Almost no diversification

The 3 months correlation between Granite and Granite is 0.93. Overlapping area represents the amount of risk that can be diversified away by holding Granite Point Mortgage and Granite Point Mortgage in the same portfolio, assuming nothing else is changed. The correlation between historical prices or returns on Granite Point Mortgage and Granite Point is a relative statistical measure of the degree to which these equity instruments tend to move together. The correlation coefficient measures the extent to which returns on Granite Point Mortgage are associated (or correlated) with Granite Point. Values of the correlation coefficient range from -1 to +1, where. The correlation of zero (0) is possible when the price movement of Granite Point Mortgage has no effect on the direction of Granite Point i.e., Granite Point and Granite Point go up and down completely randomly.

Pair Corralation between Granite Point and Granite Point

Given the investment horizon of 90 days Granite Point Mortgage is expected to under-perform the Granite Point. In addition to that, Granite Point is 2.76 times more volatile than Granite Point Mortgage. It trades about -0.03 of its total potential returns per unit of risk. Granite Point Mortgage is currently generating about 0.07 per unit of volatility. If you would invest  1,486  in Granite Point Mortgage on August 24, 2024 and sell it today you would earn a total of  269.00  from holding Granite Point Mortgage or generate 18.1% return on investment over 90 days.
Time Period3 Months [change]
DirectionMoves Together 
StrengthVery Strong
Accuracy100.0%
ValuesDaily Returns

Granite Point Mortgage  vs.  Granite Point Mortgage

 Performance 
       Timeline  
Granite Point Mortgage 

Risk-Adjusted Performance

15 of 100

 
Weak
 
Strong
Good
Compared to the overall equity markets, risk-adjusted returns on investments in Granite Point Mortgage are ranked lower than 15 (%) of all global equities and portfolios over the last 90 days. In spite of comparatively weak primary indicators, Granite Point unveiled solid returns over the last few months and may actually be approaching a breakup point.
Granite Point Mortgage 

Risk-Adjusted Performance

12 of 100

 
Weak
 
Strong
Good
Compared to the overall equity markets, risk-adjusted returns on investments in Granite Point Mortgage are ranked lower than 12 (%) of all global equities and portfolios over the last 90 days. Despite somewhat unsteady basic indicators, Granite Point may actually be approaching a critical reversion point that can send shares even higher in December 2024.

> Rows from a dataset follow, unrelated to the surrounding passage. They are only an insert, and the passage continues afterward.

-- ==== Sys2Proof/Machine/Select.lean ====
section
/-! DEFINITION. SELECT: scores, order, groups, thresholds, capacity, outputs, and the bias loop's rule (spec/05). -/

namespace Sys2Proof.Machine

/-! ### The selection block (R148) -/

structure Sel where
  biasBase : Addr
  gateBase : Addr
  cntBase : Addr
  shBase : Addr
  loadBase : Addr
  pcntBase : Addr
  flagsBase : Addr
  e : Nat
  layer : Nat
  cap : Nat
  k : Nat
  kmin : Nat
  kmax : Nat
  ovf : Nat
  tau : Nat
  ng : Nat
  g : Nat
  gscore : Bool
  nullFirst : Nat
  nullCount : Nat
  nsh : Nat
  shIdx : List Nat
  shw : List Nat
  rsv : Bool
deriving DecidableEq, Repr

/-- The selection block 128 bytes spell (R148). -/
def parseSel (l : List Byte) : Sel :=
  let w (i n : Nat) : Nat := leAt l i n
  let ad (i : Nat) : Addr := bits (w i 8) 47 0
  { biasBase := ad 0, gateBase := ad 8, cntBase := ad 16, shBase := ad 24, loadBase := ad 32, pcntBase := ad 40, flagsBase := ad 48,
    e := bits (w 56 4) 15 0 + 1, layer := bits (w 56 4) 23 16, cap := bits (w 60 4) 15 0, k := bits (w 60 4) 19 16,
    kmin := bits (w 60 4) 23 20, kmax := bits (w 60 4) 27 24, ovf := bits (w 60 4) 29 28, tau := w 64 4,
    ng := bits (w 68 4) 7 0 + 1, g := bits (w 68 4) 15 8 + 1, gscore := bit (w 68 4) 16,
    nullFirst := bits (w 72 4) 15 0, nullCount := bits (w 72 4) 31 16, nsh := bits (w 76 4) 2 0,
    shIdx := (List.range 4).map (fun i => w (80 + 2 * i) 2), shw := (List.range 4).map (fun i => w (88 + 4 * i) 4),
    rsv := (List.range 7).all (fun i => bits (w (8 * i) 8) 63 48 == 0) && bits (w 56 4) 31 24 == 0 && bits (w 60 4) 31 30 == 0
      && bits (w 68 4) 31 17 == 0 && bits (w 76 4) 31 3 == 0 && (l.drop 104).all (fun b => b == 0) }

/-- The block of a SELECT record. -/
def selBlock (s : State) (r : Record) : Sel := parseSel (rdN s (rPtr r 4) 128)

def rThresh (r : Record) : Bool := bit (rParam r) 0
def rGrp (r : Record) : Bool := bit (rParam r) 1
def rCand (r : Record) : Bool := bit (rParam r) 2
def rGonly (r : Record) : Bool := bit (rParam r) 3
def rBiasEn (r : Record) : Bool := bit (rParam r) 4
def rTokFirst (r : Record) : Nat := rPar r 20 7

/-- The bias vector a step uses for a layer while it runs the bias loop: the one published when the step started; 0 where the loop has published none
(R143, R145; log entry 18). -/
def stepBias (s : State) (q : W32) (layer : Nat) : Addr :=
  match stepAt s q with
  | none => 0
  | some x => if bit (bReg x.bound Reg.SCORE_SEL_LOOP_CTL) 0 then ((x.biases.find? (fun e => e.1 == layer)).map Prod.snd).getD 0 else 0

/-- The block a SELECT of a step works from: under the bias loop the published vector takes the place of the block's own (R143, R145). -/
def selOf (s : State) (r : RingRec) : Sel :=
  let b := selBlock s r.raw
  let a := stepBias s r.step b.layer
  if rBiasEn r.raw && a != 0 then { b with biasBase := a } else b

/-- A null expert (R135). -/
def Sel.isNull (b : Sel) (x : Nat) : Bool := decide (b.nullFirst ≤ x) && decide (x < b.nullFirst + b.nullCount)

/-! ### Candidates and their order (R126, R127) -/

/-- A candidate: global expert index (or group index), gate weight and selection score as binary32 codes. -/
structure Cand where
  x : Nat
  p : Nat
  s : Nat
deriving DecidableEq, Repr

/-- a ranks before b, or equals it (R127). -/
def ranks (a b : Cand) : Bool :=
  ltVal (ofF32 b.s) (ofF32 a.s) || (!(ltVal (ofF32 a.s) (ofF32 b.s)) && decide (a.x ≤ b.x))

/-- Best first. -/
def rank (l : List Cand) : List Cand := sortBy ranks l

/-- Keep the first occurrence of each expert (R132). -/
def firstOnly : List Cand → List Nat → List Cand
  | [], _ => []
  | c :: t, seen => if seen.contains c.x then firstOnly t seen else c :: firstOnly t (c.x :: seen)

/-- A score is NaN. -/
def nanScore (c : Cand) : Bool := (ofF32 c.s).isNan

/-- The group score of ranked members (R131). -/
def groupScore (max : Bool) (l : List Cand) : Nat :=
  if l.any nanScore then fpF32.nanCode else
  match rank l with
  | a :: b :: _ => if max then a.s else addF32 a.s b.s
  | [a] => a.s
  | [] => 0

/-- A token's eligible set, the scores that may make it a NaN token, and clamped list entries (R128, R130 to R132). -/
structure Elig where
  set : List Cand
  nan : Bool
  clamps : Nat
deriving DecidableEq, Repr

/-- The candidate of column i for expert x on row r (R126). -/
def candAt (s : State) (r : Record) (b : Sel) (din : Desc) (row i x : Nat) : Cand :=
  let p := (readRaw s din [i, row, 0, 0, 0]).1
  { x := x, p := p, s := if rBiasEn r then addF32 p (rdLe s (b.biasBase + 4 * x) 4) else p }

/-- The eligible set of row `row`. -/
def eligible (s : State) (r : Record) (b : Sel) (din dg : Desc) (row : Nat) : Elig :=
  if rCand r then
    let gs := b.e / b.ng
    let gl := (List.range b.g).map (fun j =>
      let v := (readRaw s dg [j, row, 0, 0, 0]).1
      if v < b.ng then (j, v, false) else (j, b.ng - 1, true))
    let l := gl.flatMap (fun q => (List.range gs).map (fun i => candAt s r b din row (q.1 * gs + i) (q.2.1 * gs + i)))
    { set := l, nan := l.any nanScore, clamps := (gl.filter (fun q => q.2.2)).length }
  else
    let l := (List.range b.e).map (fun x => candAt s r b din row x x)
    if rGrp r then
      let gs := b.e / b.ng
      let sc := (List.range b.ng).map (fun g => { x := g, p := 0, s := groupScore b.gscore ((l.drop (g * gs)).take gs) : Cand })
      let pick := ((rank sc).take b.g).map Cand.x
      let set := l.filter (fun c => pick.contains (c.x / (max 1 gs)))
      { set := set, nan := set.any nanScore || sc.any nanScore, clamps := 0 }
    else { set := l, nan := l.any nanScore, clamps := 0 }

/-- The candidate list: the best 16 distinct experts (R130, R132). -/
def candList (e : Elig) : List Cand := (firstOnly (rank e.set) []).take 16

/-! ### How many slots (R134) -/

/-- thresh_k from candidate i on with the sum so far. -/
def threshK (b : Sel) : List Cand → Nat → Nat → Nat
  | [], i, _ => i
  | c :: t, i, acc =>
    let acc := addF32 acc c.p
    if i + 1 = b.kmax then b.kmax
    else if b.kmin ≤ i + 1 ∧ !(ofF32 acc).isNan ∧ !(ltVal (ofF32 acc) (ofF32 b.tau)) then i + 1
    else threshK b t (i + 1) acc

/-! ### Capacity (R137, R138) -/

/-- A slot: expert, placement, null, candidate. -/
structure Slot where
  c : Cand
  place : Nat
  null : Bool
deriving DecidableEq, Repr

/-- What a token's walk has done: slots filled, use counters, counts of R138, clamped PCNT values. -/
structure Walk where
  slots : List Slot := []
  used : List (Nat × Nat) := []
  next : Nat := 0
  spill : Nat := 0
  drop : Nat := 0
  clamps : Nat := 0
deriving DecidableEq, Repr

/-- used[x][q]. -/
def usedAt (w : Walk) (x q : Nat) : Nat := cellGet (fun _ => 0) w.used (4 * x + q)

/-- PCNT[x] clamped into 1 to 4, and whether it was (R137). -/
def pcntAt (s : State) (b : Sel) (x : Nat) : Nat × Bool :=
  let v := rdLe s (b.pcntBase + x) 1
  (max 1 (min 4 v), decide (v < 1 ∨ 4 < v))

/-- The placement a candidate gets: the first with room (R138). -/
def placeFor (b : Sel) (w : Walk) (x np : Nat) : Option Nat :=
  (List.range np).find? (fun q => b.cap == 0 || decide (usedAt w x q < b.cap))

/-- The walk of R138 from candidate i on. -/
def fill (s : State) (b : Sel) (kt : Nat) : List Cand → Nat → Walk → Walk
  | [], _, w => w
  | c :: t, i, w =>
    if kt ≤ w.slots.length then w
    else if b.ovf ≠ 1 ∧ kt ≤ i then w
    else if b.isNull c.x then fill s b kt t (i + 1) { w with slots := w.slots ++ [{ c := c, place := 0, null := true }] }
    else
      let np := if b.ovf = 2 then pcntAt s b c.x else (1, false)
      let w := { w with clamps := w.clamps + b2n np.2 }
      match placeFor b w c.x np.1 with
      | none => fill s b kt t (i + 1) (if b.ovf = 1 then { w with next := w.next + 1 } else w)
      | some q => fill s b kt t (i + 1)
          { w with slots := w.slots ++ [{ c := c, place := q, null := false }], spill := w.spill + b2n (q != 0),
                   used := cellSet (fun _ => 0) w.used (4 * c.x + q) (usedAt w c.x q + 1) }

/-! ### Outputs (R139 to R141) -/

/-- The token tag of k-slot j (R141). -/
def tokenTag (s : State) (layer : Nat) (half : Bool) (t j : Nat) : Nat :=
  ownDa s + t * 2 ^ 20 + j * 2 ^ 34 + layer * 2 ^ 37 + b2n half * 2 ^ 45 + kgen s * 2 ^ 46 + partId s * 2 ^ 50

/-- A slot record (R140). -/
def slotRecord (tag : Nat) (x : Slot) : List Byte :=
  leBytes 8 tag ++ leBytes 2 x.c.x ++ leBytes 1 (x.place + b2n x.null * 4 + b2n (x.place != 0) * 8 + 16) ++ leBytes 1 0 ++ leBytes 4 x.c.s

/-- What a whole SELECT command has done. -/
structure SelRun where
  writes : List Wr := []
  w : Walk := {}
  load : List (Nat × Nat) := []
  nan : Nat := 0
  skip : Nat := 0
  clamps : Nat := 0
deriving DecidableEq, Repr

/-- One token: its row's slots, gates, count and shared mask (R129, R130, R136, R138, R139); without shared experts, whose SH_BASE is zero, no mask
byte is written (DESIGN CHOICE, log entry 102). -/
def selectToken (s : State) (r : Record) (b : Sel) (din dd dg : Desc) (a : SelRun) (row : Nat) : SelRun :=
  let t := rTokFirst r + row
  let fl := rdLe s (b.flagsBase + t) 1
  let lskip := bit fl 1
  let skip := lskip || bit fl 0
  let e : Elig := if skip then { set := [], nan := false, clamps := 0 } else eligible s r b din dg row
  let nan := !skip && e.nan
  let cl := if skip || nan then [] else candList e
  let kt := if skip || nan then 0 else if rThresh r then threshK b cl 0 0 else b.k
  let w := fill s b kt cl 0 { used := a.w.used }
  let recs := (withIdx 0 w.slots).flatMap (fun q => slotRecord (tokenTag s b.layer (bit (rParam r) 6) t q.1) q.2)
  let row8 := recs ++ List.replicate (128 - recs.length) 0
  let gates := (w.slots.map (fun x => x.c.p)) ++ List.replicate (8 - w.slots.length) 0
  let mask := if lskip then 0 else 2 ^ b.nsh - 1
  let ws := (withIdx 0 row8).flatMap (fun q => dd.putCode [q.1, row, 0, 0, 0] q.2.toNat)
    ++ wrBytes (b.gateBase + 32 * t) (gates.flatMap (leBytes 4)) ++ wrBytes (b.cntBase + t) (leBytes 1 w.slots.length)
    ++ (if b.nsh = 0 then [] else wrBytes (b.shBase + t) (leBytes 1 mask))
  { writes := a.writes ++ ws,
    w := { slots := [], used := w.used, next := a.w.next + w.next, spill := a.w.spill + w.spill,
           drop := a.w.drop + (kt - w.slots.length), clamps := 0 },
    load := (w.slots.filter (fun x => !x.null)).foldl (fun l x => cellSet (fun _ => 0) l x.c.x (cellGet (fun _ => 0) l x.c.x + 1)) a.load,
    nan := a.nan + b2n nan, skip := a.skip + b2n skip, clamps := a.clamps + e.clamps + w.clamps }

/-- The load counts of the half, added to the held ones or replacing them (R139). -/
def loadWrites (s : State) (r : Record) (b : Sel) (load : List (Nat × Nat)) : List Wr :=
  (List.range b.e).flatMap (fun x =>
    let v := cellGet (fun _ => 0) load x
    let old := if bit (rParam r) 5 then rdLe s (b.loadBase + 4 * x) 4 else 0
    wrBytes (b.loadBase + 4 * x) (leBytes 4 (min (old + v) 0xFFFFFFFF)))

/-- select_cycles of R150. -/
def selectCycles (r : Record) (b : Sel) (n eIn : Nat) : Nat :=
  let per := if rGonly r then 12 + ceilDiv eIn 32 + b.g
    else
      let grp := if rGrp r then ceilDiv b.ng 8 + ceilDiv (b.g * (b.e / b.ng)) 32 else 0
      let walk := if b.ovf = 1 then 16 else if rThresh r then b.kmax else b.k
      12 + ceilDiv eIn 32 + grp + (if b.ovf = 2 then walk * 4 else walk) + 4
  64 + n * per + (if rGonly r then 0 else ceilDiv (b.e * 4) 64)

/-- What the block's arrays are read for. -/
def selReads (s : State) (r : Record) (b : Sel) (n : Nat) : List (Addr × Nat) :=
  (if rBiasEn r then [(b.biasBase, 4 * b.e)] else []) ++ [(b.flagsBase + rTokFirst r, n)]
    ++ (if b.ovf = 2 then [(b.pcntBase, b.e)] else []) ++ (if bit (rParam r) 5 then [(b.loadBase, 4 * b.e)] else [])
    ++ (if rCand r then touches s (descAt s (rPtr r 3)) else [])

/-- Status and counters of a SELECT (R152). -/
def selStatus (a : SelRun) (s : State) : State :=
  let s := bump Reg.SCORE_SEL_DROP_CNT a.w.drop (bump Reg.SCORE_SEL_NEXT_CNT a.w.next (bump Reg.SCORE_SEL_SPILL_CNT a.w.spill
    (bump Reg.SCORE_SEL_NAN_CNT a.nan (bump Reg.SCORE_SEL_SKIP_CNT a.skip s))))
  raiseIf (decide (0 < a.nan)) Reg.SCORE_SEL_STAT 3 (raiseIf (decide (0 < a.w.spill)) Reg.SCORE_SEL_STAT 2
    (raiseIf (decide (0 < a.w.next)) Reg.SCORE_SEL_STAT 1 (raiseIf (decide (0 < a.w.drop)) Reg.SCORE_SEL_STAT 0 s)))

/-! ### The bias loop (R142 to R144) -/

/-- The loop of a layer; nothing gathered where none is held. -/
def loopAt (s : State) (layer : Nat) : Loop :=
  match s.loops.find? (fun l => l.layer == layer) with
  | some l => l
  | none => { layer := layer, acc := [], steps := 0, bias := 0 }

/-- Replace a layer's loop. -/
def setLoop (l : Loop) (s : State) : State := { s with loops := insertBy (fun a b => decide (a.layer ≤ b.layer)) l (s.loops.filter (fun x => x.layer != l.layer)) }

/-- The SELECT record of half B that drives a step's bias loop: BIAS_EN under LOOP_EN (R142, R145). -/
def loopSelect (x : Step) : Option Record :=
  if bit (bReg x.bound Reg.SCORE_SEL_LOOP_CTL) 0 then
    x.recs.find? (fun r => rOp r == 0x10 && rBiasEn r && !(rGonly r) && bit (rParam r) 6)
  else none

/-- This step completes the window of its layer (R142). -/
def loopDue (s : State) (x : Step) (layer : Nat) : Bool := decide (bFld x.bound Reg.SCORE_SEL_LOOP_CTL 8 1 ≤ (loopAt s layer).steps + 1)

/-- The layer's window with this step's load counts added (R142; log entry 18). -/
def windowCount (s : State) (b : Sel) (x : Nat) : Nat :=
  min (cellGet (fun _ => 0) (loopAt s b.layer).acc x + rdLe s (b.loadBase + 4 * x) 4) 0xFFFFFFFF

/-- CLAMP: 16,383 when the partition's members lie in more than one pod (R142). -/
def loopClamp (s : State) : Nat := if s.part.members.any (fun d => bits d 16 15 != bits (ownDa s) 16 15) then 16383 else 65535

/-- One bias entry after an update (R143). fmin and fmax keep a NaN entry (DESIGN CHOICE, log entry 101). -/
def biasStep (b : Sel) (eta bmax : Nat) (tot : Int) (ne x cnt old : Nat) : Nat :=
  if b.isNull x then old else
  let lhs : Int := (sext 32 cnt) * (ne : Int)
  if lhs < tot then
    let v := addF32 old eta
    if ltVal (ofF32 bmax) (ofF32 v) then bmax else v
  else if tot < lhs then
    let v := addF32 old (Nat.xor eta 0x80000000)
    if ltVal (ofF32 v) (ofF32 (Nat.xor bmax 0x80000000)) then Nat.xor bmax 0x80000000 else v
  else old

/-- The vector after an update from reduced counts (R143). -/
def biasUpdate (b : Sel) (eta bmax : Nat) (cnts olds : List Nat) : List Nat :=
  let routed := (List.range b.e).filter (fun x => !(b.isNull x))
  let tot := routed.foldl (fun a x => a + sext 32 (cnts.getD x 0)) (0 : Int)
  (withIdx 0 olds).map (fun q => biasStep b eta bmax tot routed.length q.1 (cnts.getD q.1 0) q.2)

/-- The place in its step's list of the record the Keeper adds for the bias loop: above every list's records (R301). -/
def loopIdx : Nat := 0x10000

/-- The bias loop's reduction has been placed for the step (R142 step 3). -/
def loopPlaced (s : State) (q : W32) (x : Step) : Bool := s.ringq.any (fun r => r.step == q && r.idx == loopIdx) || x.loopVector.isSome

Granite Point and Granite Point Volatility Contrast

   Predicted Return Density   
       Returns  

Pair Trading with Granite Point and Granite Point

The main advantage of trading using opposite Granite Point and Granite Point positions is that it hedges away some unsystematic risk. Because of two separate transactions, even if Granite Point position performs unexpectedly, Granite Point can make up some of the losses. Pair trading also minimizes risk from directional movements in the market. For example, if an entire industry or sector drops because of unexpected headlines, the short position in Granite Point will offset losses from the drop in Granite Point's long position.
The idea behind Granite Point Mortgage and Granite Point Mortgage pairs trading is to make the combined position market-neutral, meaning the overall market's direction will not affect its win or loss (or potential downside or upside). This can be achieved by designing a pairs trade with two highly correlated stocks or equities that operate in a similar space or sector, making it possible to obtain profits through simple and relatively low-risk investment.
Check out your portfolio center.
Note that this page's information should be used as a complementary analysis to find the right mix of equity instruments to add to your existing portfolios or create a brand new portfolio. You can also try the Correlation Analysis module to reduce portfolio risk simply by holding instruments which are not perfectly correlated.